Using the records below, locate all lines containing "parts" and return them.
(Records shown Opens)
@[simp] theorem State.doResplit_frame (s : State) (c : Nat) :
    (State.doResplit s c).pending = s.pending ∧ (State.doResplit s c).freeCtr = s.freeCtr ∧
    (State.doResplit s c).gradeS = s.gradeS ∧ (State.doResplit s c).ft = s.ft ∧ (State.doResplit s c).cls = s.cls ∧
    (State.doResplit s c).layout = s.layout ∧ (State.doResplit s c).setup = s.setup ∧
    (State.doResplit s c).serial = s.serial ∧ (State.doResplit s c).bringing = s.bringing ∧
    (State.doResplit s c).lmap = s.lmap ∧ (State.doResplit s c).parts = s.parts ∧
    (State.doResplit s c).slices = s.slices ∧ (State.doResplit s c).hbmcs = s.hbmcs ∧
    (State.doResplit s c).bdies = s.bdies ∧ (State.doResplit s c).ports = s.ports ∧
    (State.doResplit s c).nodes = s.nodes ∧ (State.doResplit s c).time = s.time ∧ (State.doResplit s c).out = s.out ∧
    (State.doResplit s c).hif = s.hif ∧ (State.doResplit s c).chip = s.chip ∧ (State.doResplit s c).gov = s.gov ∧
    (State.doResplit s c).mmc = s.mmc ∧ (State.doResplit s c).gdbg = s.gdbg := by
  unfold State.doResplit
  (repeat' split) <;> simp

@[simp] theorem State.doLogDrain_frame (s : State) (c r : Nat) :
    (State.doLogDrain s c r).pending = s.pending ∧ (State.doLogDrain s c r).gradeS = s.gradeS ∧
    (State.doLogDrain s c r).ft = s.ft ∧ (State.doLogDrain s c r).cls = s.cls ∧
    (State.doLogDrain s c r).layout = s.layout ∧ (State.doLogDrain s c r).setup = s.setup ∧
    (State.doLogDrain s c r).serial = s.serial ∧ (State.doLogDrain s c r).bringing = s.bringing ∧
    (State.doLogDrain s c r).lmap = s.lmap ∧ (State.doLogDrain s c r).bdies = s.bdies ∧
    (State.doLogDrain s c r).ports = s.ports ∧ (State.doLogDrain s c r).nodes = s.nodes ∧
    (State.doLogDrain s c r).time = s.time ∧ (State.doLogDrain s c r).gov = s.gov ∧
    (State.doLogDrain s c r).mmc = s.mmc := by
  unfold State.doLogDrain
  (repeat' split) <;> simp

@[simp] theorem State.doLogPad_frame (s : State) (c r : Nat) :
    (State.doLogPad s c r).pending = s.pending ∧ (State.doLogPad s c r).freeCtr = s.freeCtr ∧
    (State.doLogPad s c r).gradeS = s.gradeS ∧ (State.doLogPad s c r).ft = s.ft ∧ (State.doLogPad s c r).cls = s.cls ∧
    (State.doLogPad s c r).layout = s.layout ∧ (State.doLogPad s c r).setup = s.setup ∧
    (State.doLogPad s c r).serial = s.serial ∧ (State.doLogPad s c r).bringing = s.bringing ∧
    (State.doLogPad s c r).lmap = s.lmap ∧ (State.doLogPad s c r).parts = s.parts ∧
    (State.doLogPad s c r).slices = s.slices ∧ (State.doLogPad s c r).hbmcs = s.hbmcs ∧
    (State.doLogPad s c r).bdies = s.bdies ∧ (State.doLogPad s c r).ports = s.ports ∧
    (State.doLogPad s c r).nodes = s.nodes ∧ (State.doLogPad s c r).time = s.time ∧
    (State.doLogPad s c r).out = s.out ∧ (State.doLogPad s c r).hif = s.hif ∧ (State.doLogPad s c r).chip = s.chip ∧
    (State.doLogPad s c r).gov = s.gov ∧ (State.doLogPad s c r).mmc = s.mmc ∧
    (State.doLogPad s c r).gdbg = s.gdbg := by
  unfold State.doLogPad
  (repeat' split) <;> simp

@[simp] theorem State.doSample_frame (s : State) (c : Nat) :
    (State.doSample s c).pending = s.pending ∧ (State.doSample s c).freeCtr = s.freeCtr ∧
    (State.doSample s c).gradeS = s.gradeS ∧ (State.doSample s c).ft = s.ft ∧ (State.doSample s c).cls = s.cls ∧
    (State.doSample s c).layout = s.layout ∧ (State.doSample s c).setup = s.setup ∧
    (State.doSample s c).serial = s.serial ∧ (State.doSample s c).bringing = s.bringing ∧
    (State.doSample s c).lmap = s.lmap ∧ (State.doSample s c).parts = s.parts ∧
    (State.doSample s c).slices = s.slices ∧ (State.doSample s c).hbmcs = s.hbmcs ∧
    (State.doSample s c).bdies = s.bdies ∧ (State.doSample s c).ports = s.ports ∧
    (State.doSample s c).nodes = s.nodes ∧ (State.doSample s c).time = s.time ∧ (State.doSample s c).out = s.out ∧
    (State.doSample s c).hif = s.hif ∧ (State.doSample s c).chip = s.chip ∧ (State.doSample s c).gov = s.gov ∧
    (State.doSample s c).mmc = s.mmc ∧ (State.doSample s c).gdbg = s.gdbg := by
  unfold State.doSample
  (repeat' split) <;> simp

@[simp] theorem State.ringWrite_frame (s : State) (p base n at' : Nat) (bs : Bytes) :
    (State.ringWrite s p base n at' bs).pending = s.pending ∧ (State.ringWrite s p base n at' bs).gradeS = s.gradeS ∧
    (State.ringWrite s p base n at' bs).ft = s.ft ∧ (State.ringWrite s p base n at' bs).cls = s.cls ∧
    (State.ringWrite s p base n at' bs).layout = s.layout ∧ (State.ringWrite s p base n at' bs).setup = s.setup ∧
    (State.ringWrite s p base n at' bs).serial = s.serial ∧ (State.ringWrite s p base n at' bs).bringing = s.bringing ∧
    (State.ringWrite s p base n at' bs).lmap = s.lmap ∧ (State.ringWrite s p base n at' bs).bdies = s.bdies ∧
    (State.ringWrite s p base n at' bs).ports = s.ports ∧ (State.ringWrite s p base n at' bs).nodes = s.nodes ∧
    (State.ringWrite s p base n at' bs).time = s.time ∧ (State.ringWrite s p base n at' bs).gov = s.gov ∧
    (State.ringWrite s p base n at' bs).mmc = s.mmc := by
  unfold State.ringWrite
  (repeat' split) <;> simp

@[simp] theorem State.doGlobalSample_frame (s : State) :
    (State.doGlobalSample s).pending = s.pending ∧ (State.doGlobalSample s).gradeS = s.gradeS ∧
    (State.doGlobalSample s).ft = s.ft ∧ (State.doGlobalSample s).cls = s.cls ∧
    (State.doGlobalSample s).layout = s.layout ∧ (State.doGlobalSample s).setup = s.setup ∧
    (State.doGlobalSample s).serial = s.serial ∧ (State.doGlobalSample s).bringing = s.bringing ∧
    (State.doGlobalSample s).lmap = s.lmap ∧ (State.doGlobalSample s).bdies = s.bdies ∧
    (State.doGlobalSample s).ports = s.ports ∧ (State.doGlobalSample s).nodes = s.nodes ∧
    (State.doGlobalSample s).time = s.time ∧ (State.doGlobalSample s).gov = s.gov ∧
    (State.doGlobalSample s).mmc = s.mmc := by
  unfold State.doGlobalSample
  (repeat' split) <;> simp

@[simp] theorem State.doTagBreak_frame (s : State) (l q : Nat) :
    (State.doTagBreak s l q).pending = s.pending ∧ (State.doTagBreak s l q).gradeS = s.gradeS ∧
    (State.doTagBreak s l q).ft = s.ft ∧ (State.doTagBreak s l q).cls = s.cls ∧
    (State.doTagBreak s l q).layout = s.layout ∧ (State.doTagBreak s l q).setup = s.setup ∧
    (State.doTagBreak s l q).serial = s.serial ∧ (State.doTagBreak s l q).bringing = s.bringing ∧
    (State.doTagBreak s l q).lmap = s.lmap ∧ (State.doTagBreak s l q).slices = s.slices ∧
    (State.doTagBreak s l q).hbmcs = s.hbmcs ∧ (State.doTagBreak s l q).bdies = s.bdies ∧
    (State.doTagBreak s l q).ports = s.ports ∧ (State.doTagBreak s l q).nodes = s.nodes ∧
    (State.doTagBreak s l q).time = s.time ∧ (State.doTagBreak s l q).hif = s.hif ∧
    (State.doTagBreak s l q).chip = s.chip ∧ (State.doTagBreak s l q).gov = s.gov ∧
    (State.doTagBreak s l q).mmc = s.mmc ∧ (State.doTagBreak s l q).gdbg = s.gdbg := by
  unfold State.doTagBreak
  simp
  (repeat' split) <;> simp

@[simp] theorem State.endPause_frame (s : State) (p : Nat) :
    (State.endPause s p).pending = s.pending ∧ (State.endPause s p).freeCtr = s.freeCtr ∧
    (State.endPause s p).gradeS = s.gradeS ∧ (State.endPause s p).ft = s.ft ∧ (State.endPause s p).cls = s.cls ∧
    (State.endPause s p).layout = s.layout ∧ (State.endPause s p).setup = s.setup ∧
    (State.endPause s p).serial = s.serial ∧ (State.endPause s p).bringing = s.bringing ∧
    (State.endPause s p).lmap = s.lmap ∧ (State.endPause s p).slices = s.slices ∧
    (State.endPause s p).hbmcs = s.hbmcs ∧ (State.endPause s p).bdies = s.bdies ∧
    (State.endPause s p).ports = s.ports ∧ (State.endPause s p).nodes = s.nodes ∧ (State.endPause s p).time = s.time ∧
    (State.endPause s p).out = s.out ∧ (State.endPause s p).hif = s.hif ∧ (State.endPause s p).chip = s.chip ∧
    (State.endPause s p).gov = s.gov ∧ (State.endPause s p).mmc = s.mmc ∧ (State.endPause s p).gdbg = s.gdbg := by
  unfold State.endPause
  (repeat' split) <;> simp

@[simp] theorem State.resumeOne_frame (s : State) (c : Nat) :
    (State.resumeOne s c).pending = s.pending ∧ (State.resumeOne s c).gradeS = s.gradeS ∧
    (State.resumeOne s c).ft = s.ft ∧ (State.resumeOne s c).cls = s.cls ∧ (State.resumeOne s c).layout = s.layout ∧
    (State.resumeOne s c).setup = s.setup ∧ (State.resumeOne s c).serial = s.serial ∧
    (State.resumeOne s c).bringing = s.bringing ∧ (State.resumeOne s c).lmap = s.lmap ∧
    (State.resumeOne s c).parts = s.parts ∧ (State.resumeOne s c).slices = s.slices ∧
    (State.resumeOne s c).hbmcs = s.hbmcs ∧ (State.resumeOne s c).bdies = s.bdies ∧
    (State.resumeOne s c).ports = s.ports ∧ (State.resumeOne s c).nodes = s.nodes ∧
    (State.resumeOne s c).time = s.time ∧ (State.resumeOne s c).out = s.out ∧ (State.resumeOne s c).hif = s.hif ∧
    (State.resumeOne s c).chip = s.chip ∧ (State.resumeOne s c).gov = s.gov ∧ (State.resumeOne s c).mmc = s.mmc ∧
    (State.resumeOne s c).gdbg = s.gdbg := by
  unfold State.resumeOne
  (repeat' split) <;> simp

@[simp] theorem State.doCoreResume_frame (s : State) (c : Nat) :
    (State.doCoreResume s c).pending = s.pending ∧ (State.doCoreResume s c).gradeS = s.gradeS ∧
    (State.doCoreResume s c).ft = s.ft ∧ (State.doCoreResume s c).cls = s.cls ∧
    (State.doCoreResume s c).layout = s.layout ∧ (State.doCoreResume s c).setup = s.setup ∧
    (State.doCoreResume s c).serial = s.serial ∧ (State.doCoreResume s c).bringing = s.bringing ∧
    (State.doCoreResume s c).lmap = s.lmap ∧ (State.doCoreResume s c).slices = s.slices ∧
    (State.doCoreResume s c).hbmcs = s.hbmcs ∧ (State.doCoreResume s c).bdies = s.bdies ∧
    (State.doCoreResume s c).ports = s.ports ∧ (State.doCoreResume s c).nodes = s.nodes ∧
    (State.doCoreResume s c).time = s.time ∧ (State.doCoreResume s c).out = s.out ∧
    (State.doCoreResume s c).hif = s.hif ∧ (State.doCoreResume s c).chip = s.chip ∧
    (State.doCoreResume s c).gov = s.gov ∧ (State.doCoreResume s c).mmc = s.mmc ∧
    (State.doCoreResume s c).gdbg = s.gdbg := by
  unfold State.doCoreResume
  (repeat' split) <;> simp

@[simp] theorem State.doPartResume_frame (s : State) (p : Nat) :
    (State.doPartResume s p).pending = s.pending ∧ (State.doPartResume s p).gradeS = s.gradeS ∧
    (State.doPartResume s p).ft = s.ft ∧ (State.doPartResume s p).cls = s.cls ∧
    (State.doPartResume s p).layout = s.layout ∧ (State.doPartResume s p).setup = s.setup ∧
    (State.doPartResume s p).serial = s.serial ∧ (State.doPartResume s p).bringing = s.bringing ∧
    (State.doPartResume s p).lmap = s.lmap ∧ (State.doPartResume s p).slices = s.slices ∧
    (State.doPartResume s p).hbmcs = s.hbmcs ∧ (State.doPartResume s p).bdies = s.bdies ∧
    (State.doPartResume s p).ports = s.ports ∧ (State.doPartResume s p).nodes = s.nodes ∧
    (State.doPartResume s p).time = s.time ∧ (State.doPartResume s p).out = s.out ∧
    (State.doPartResume s p).hif = s.hif ∧ (State.doPartResume s p).chip = s.chip ∧
    (State.doPartResume s p).gov = s.gov ∧ (State.doPartResume s p).mmc = s.mmc ∧
    (State.doPartResume s p).gdbg = s.gdbg := by
  unfold State.doPartResume
  (repeat' split) <;> simp

@[simp] theorem State.doPartFreeze_frame (s : State) (p : Nat) :
    (State.doPartFreeze s p).pending = s.pending ∧ (State.doPartFreeze s p).gradeS = s.gradeS ∧
    (State.doPartFreeze s p).ft = s.ft ∧ (State.doPartFreeze s p).cls = s.cls ∧
    (State.doPartFreeze s p).layout = s.layout ∧ (State.doPartFreeze s p).setup = s.setup ∧
    (State.doPartFreeze s p).serial = s.serial ∧ (State.doPartFreeze s p).bringing = s.bringing ∧
    (State.doPartFreeze s p).lmap = s.lmap ∧ (State.doPartFreeze s p).slices = s.slices ∧
    (State.doPartFreeze s p).hbmcs = s.hbmcs ∧ (State.doPartFreeze s p).bdies = s.bdies ∧
    (State.doPartFreeze s p).ports = s.ports ∧ (State.doPartFreeze s p).nodes = s.nodes ∧
    (State.doPartFreeze s p).time = s.time ∧ (State.doPartFreeze s p).out = s.out ∧
    (State.doPartFreeze s p).hif = s.hif ∧ (State.doPartFreeze s p).chip = s.chip ∧
    (State.doPartFreeze s p).gov = s.gov ∧ (State.doPartFreeze s p).mmc = s.mmc ∧
    (State.doPartFreeze s p).gdbg = s.gdbg := by
  unfold State.doPartFreeze
  (repeat' split) <;> simp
(Records shown Closes)
### Response area
    (State.doResplit s c).lmap = s.lmap ∧ (State.doResplit s c).parts = s.parts ∧
    (State.doLogPad s c r).lmap = s.lmap ∧ (State.doLogPad s c r).parts = s.parts ∧
    (State.doSample s c).lmap = s.lmap ∧ (State.doSample s c).parts = s.parts ∧
    (State.resumeOne s c).parts = s.parts ∧ (State.resumeOne s c).slices = s.slices ∧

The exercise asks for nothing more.